Some thoughts about the Skin Deep demo
Seen some folks remarking on how easy it is. Yes, it's way easier than the rest of the game! It's the tutorial and the first level. The rest of the game does get way harder and more chaotic. The last few levels are so large and chaotic that I still find them challenging. (Partially this is because I play them a different way every time.)
The levels are not procedurally generated! There is no procgen in the game. All the levels are handmade by Suzanne Will and Tynan Wales.
The voice actors in the demo are Samia Mounts (Nina), Brad Davidorf (Palanka), Anna Vocino (Pirate A), Chester Rushing (Pirate B), Daisy Lightfoot (Fannish Pirate) and Janellen Steininger (Ship Voice). There are more voice actors in the final game. Our cast delivered extremely powerful material!! This was a union record... I recommend working with SAG! Brendon was shocked by how easy and pleasant our first few records were with Samia, and I told him, "This is why I wanted union talent so bad. Always hire a pro!!" If you saw our earlier gameplay trailer, Janellen Steininger was the narrator for that trailer. It was very cool to get her back!

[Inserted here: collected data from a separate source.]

-- ==== Sys2Proof/Laws/KeepSystem.lean ====
section
/-! SUPPORT. The operations of Machine/System.lean keep State.Sound. -/

namespace Sys2Proof.Machine

variable {k0 k1 k2 k3 k4 k5 k6 k7 k8 k9 k10 k11 k12 k13 k14 k15 k16 k17 : Bool}

theorem execHelloReceived_sound {o : State} {p : FabPort} {word : Word} {s : State} (hS : s.Sound ⟨false, k1, k2, k3,
    k4, k5, k6, k7, k8, k9, false, k11, k12, k13, k14, k15, k16, k17⟩ o) : OutSound ⟨false, k1, k2, k3, k4, k5, k6,
    k7, k8, k9, false, k11, k12, k13, k14, k15, k16, k17⟩ o (execHelloReceived p word s) := by
  unfold execHelloReceived; try dsimp only
  with_reducible repeat' first
    | assumption | intro _ | apply next_sound | apply ite_out_sound | apply State.helloIn_sound

theorem execSystemFound_sound {o : State} {s : State} (hS : s.Sound ⟨false, false, false, false, k4, k5, k6, false,
    false, false, false, k11, k12, k13, k14, false, false, k17⟩ o) : OutSound ⟨false, false, false, false, k4, k5, k6,
    false, false, false, false, k11, k12, k13, k14, false, false, k17⟩ o (execSystemFound s) := by
  unfold execSystemFound; try dsimp only
  with_reducible repeat' first
    | assumption | intro _ | apply State.found_sound | apply ite_out_sound | apply next_sound | apply ite_sound
    | apply ite_fst_sound

theorem execJoinRequest_sound {o : State} {src : Pkg} {h0 : Digest} {s : State} (hS : s.Sound ⟨false, k1, k2, k3, k4,
    k5, k6, k7, k8, k9, false, k11, k12, k13, k14, false, false, k17⟩ o) : OutSound ⟨false, k1, k2, k3, k4, k5, k6,
    k7, k8, k9, false, k11, k12, k13, k14, false, false, k17⟩ o (execJoinRequest src h0 s) := by
  unfold execJoinRequest; try dsimp only
  with_reducible repeat' first
    | assumption | intro _ | apply next_sound | apply ite_out_sound | apply State.fromPkg_sound
    | apply State.joinReq_sound

theorem execJoinLogDone_sound {o : State} {src : Pkg} {hallmark : Digest} {s : State} (hS : s.Sound ⟨false, false,
    k2, k3, k4, k5, k6, false, k8, k9, false, k11, k12, k13, k14, false, false, k17⟩ o) : OutSound ⟨false, false, k2,
    k3, k4, k5, k6, false, k8, k9, false, k11, k12, k13, k14, false, false, k17⟩ o (execJoinLogDone src hallmark s) :=
    by
  unfold execJoinLogDone; try dsimp only
  with_reducible repeat' first
    | assumption | intro _ | apply next_sound | apply ite_out_sound | apply State.fromPkg_sound
    | apply State.joinLog_sound

theorem execJoinRetry_sound {o : State} {s : State} (hS : s.Sound ⟨k0, k1, k2, k3, k4, k5, k6, k7, k8, k9, false,
    k11, k12, k13, k14, k15, false, k17⟩ o) : OutSound ⟨k0, k1, k2, k3, k4, k5, k6, k7, k8, k9, false, k11, k12, k13,
    k14, k15, false, k17⟩ o (execJoinRetry s) := by
  unfold execJoinRetry; try dsimp only
  with_reducible repeat' first
    | assumption | intro _ | apply next_sound | apply ite_out_sound | apply State.joinAgain_sound

theorem State.sktOn_sound {o : State} {s : State} {i : ℕ} (hS : s.Sound ⟨false, k1, k2, k3, k4, k5, k6, k7, k8, k9,
    k10, k11, k12, k13, k14, k15, false, k17⟩ o) : (State.sktOn s i).Sound ⟨false, k1, k2, k3, k4, k5, k6, k7, k8, k9,
    k10, k11, k12, k13, k14, k15, false, k17⟩ o := by
  unfold State.sktOn; try dsimp only
  with_reducible repeat' first
    | assumption | intro _ | apply State.blink_sound | apply State.pwrEn_sound | apply State.setSkt_sound
    | apply ite_sound

theorem State.sktLeave_sound {o : State} {s : State} {i : Nat} (hS : s.Sound ⟨false, false, k2, k3, k4, k5, k6, false,
    k8, k9, false, k11, k12, k13, k14, false, false, k17⟩ o) : (State.sktLeave s i).Sound ⟨false, false, k2, k3, k4,
    k5, k6, false, k8, k9, false, k11, k12, k13, k14, false, false, k17⟩ o := by
  unfold State.sktLeave; try dsimp only
  repeat' first
    | with_reducible assumption | with_reducible intro _ | with_reducible apply State.setSkt_sound
    | with_reducible apply State.blink_sound | with_reducible apply State.leaveAsk_sound
    | with_reducible apply State.sktStay_sound | with_reducible apply ite_sound | with_reducible apply ite_fst_sound
    | split

theorem State.sktOff_sound {o : State} {s : State} {i : ℕ} (hS : s.Sound ⟨false, k1, k2, k3, k4, k5, k6, k7, k8, k9,
    k10, k11, k12, k13, k14, k15, false, k17⟩ o) : (State.sktOff s i).Sound ⟨false, k1, k2, k3, k4, k5, k6, k7, k8,
    k9, k10, k11, k12, k13, k14, k15, false, k17⟩ o := by
  unfold State.sktOff; try dsimp only
  with_reducible repeat' first
    | assumption | intro _ | apply State.setSkt_sound | apply State.pwrEn_sound | apply ite_sound

theorem State.sktCmd_sound {o : State} {s : State} {i : ℕ} {cmd : ℕ} (hS : s.Sound ⟨false, false, k2, k3, k4, k5, k6,
    false, k8, k9, false, k11, k12, k13, k14, false, false, k17⟩ o) : (State.sktCmd s i cmd).Sound ⟨false, false, k2,
    k3, k4, k5, k6, false, k8, k9, false, k11, k12, k13, k14, false, false, k17⟩ o := by
  unfold State.sktCmd; try dsimp only
  repeat' first
    | with_reducible assumption | with_reducible intro _ | with_reducible apply State.send_sound
    | with_reducible apply State.sktOn_sound | with_reducible apply State.sktLeave_sound
    | with_reducible apply State.sktOff_sound | with_reducible apply ite_sound | split

theorem State.sktCtlOp_sound {o : State} {s : State} {w : Who} {i : ℕ} {v : Word} (hS : s.Sound ⟨false, false, k2,
    k3, k4, k5, k6, false, k8, k9, false, k11, k12, k13, false, false, false, k17⟩ o) : (State.sktCtlOp s w i v).Sound
    ⟨false, false, k2, k3, k4, k5, k6, false, k8, k9, false, k11, k12, k13, false, false, false, k17⟩ o := by
  unfold State.sktCtlOp; try dsimp only
  with_reducible repeat' first
    | assumption | intro _ | apply State.csGuard_sound | apply State.whoReply_sound | apply State.sktCmd_sound
    | apply State.setF_sound

theorem execSktPowerOn_sound {o : State} {who : Sender} {i : Fin 4} {s : State} (hS : s.Sound ⟨false, false, k2, k3,
    k4, k5, k6, false, k8, k9, false, k11, k12, k13, false, false, false, k17⟩ o) : OutSound ⟨false, false, k2, k3,
    k4, k5, k6, false, k8, k9, false, k11, k12, k13, false, false, false, k17⟩ o (execSktPowerOn who i s) := by
  unfold execSktPowerOn; try dsimp only
  with_reducible repeat' first
    | assumption | intro _ | apply next_sound | apply ite_out_sound | apply State.sktCtlOp_sound

theorem execSktLeave_sound {o : State} {who : Sender} {i : Fin 4} {s : State} (hS : s.Sound ⟨false, false, k2, k3,
    k4, k5, k6, false, k8, k9, false, k11, k12, k13, false, false, false, k17⟩ o) : OutSound ⟨false, false, k2, k3,
    k4, k5, k6, false, k8, k9, false, k11, k12, k13, false, false, false, k17⟩ o (execSktLeave who i s) := by
  unfold execSktLeave; try dsimp only
  with_reducible repeat' first
    | assumption | intro _ | apply next_sound | apply ite_out_sound | apply State.sktCtlOp_sound

theorem execSktPowerOff_sound {o : State} {who : Sender} {i : Fin 4} {s : State} (hS : s.Sound ⟨false, false, k2, k3,
    k4, k5, k6, false, k8, k9, false, k11, k12, k13, false, false, false, k17⟩ o) : OutSound ⟨false, false, k2, k3,
    k4, k5, k6, false, k8, k9, false, k11, k12, k13, false, false, false, k17⟩ o (execSktPowerOff who i s) := by
  unfold execSktPowerOff; try dsimp only
  with_reducible repeat' first
    | assumption | intro _ | apply next_sound | apply ite_out_sound | apply State.sktCtlOp_sound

Here's the dev timeline for Skin Deep: Brendon started prototyping the game in 2018 and made the 2018 trailer so that people would be aware he was doing this. However, he was working on the game only part time, and spending most of his time doing level design and art for Sub Rosa. He went full-time in 2020 and sought a publisher. We ended up signing with Annapurna in 2021, and after this point he was able to hire the team up and begin proper full-time, full-team-size development on the game. I personally did not begin working on the story until 2020, and my first completed story outline is from April 2021, which is I think after we signed with Annapurna. I know it can seem sometimes like when a game is announced there must be someone or several someones who sit down to work on it 8 hours a day, every day... this is not always the case! I wrote recently about how hard it is to pay for your life with indie games. This sometimes means doing other work, doing multiple jobs, or working on something only a few days a week. We were very lucky to be able to pay for a whole team of cool people on this game, and I consider that to be the point in time when the game properly "entered production" rather than pre-production. The transition from pre-pro to production is pretty significant at a lot of big game dev studios, and "are we in production?" is a question I associate with big-studio game development... but it was also a significant change for us.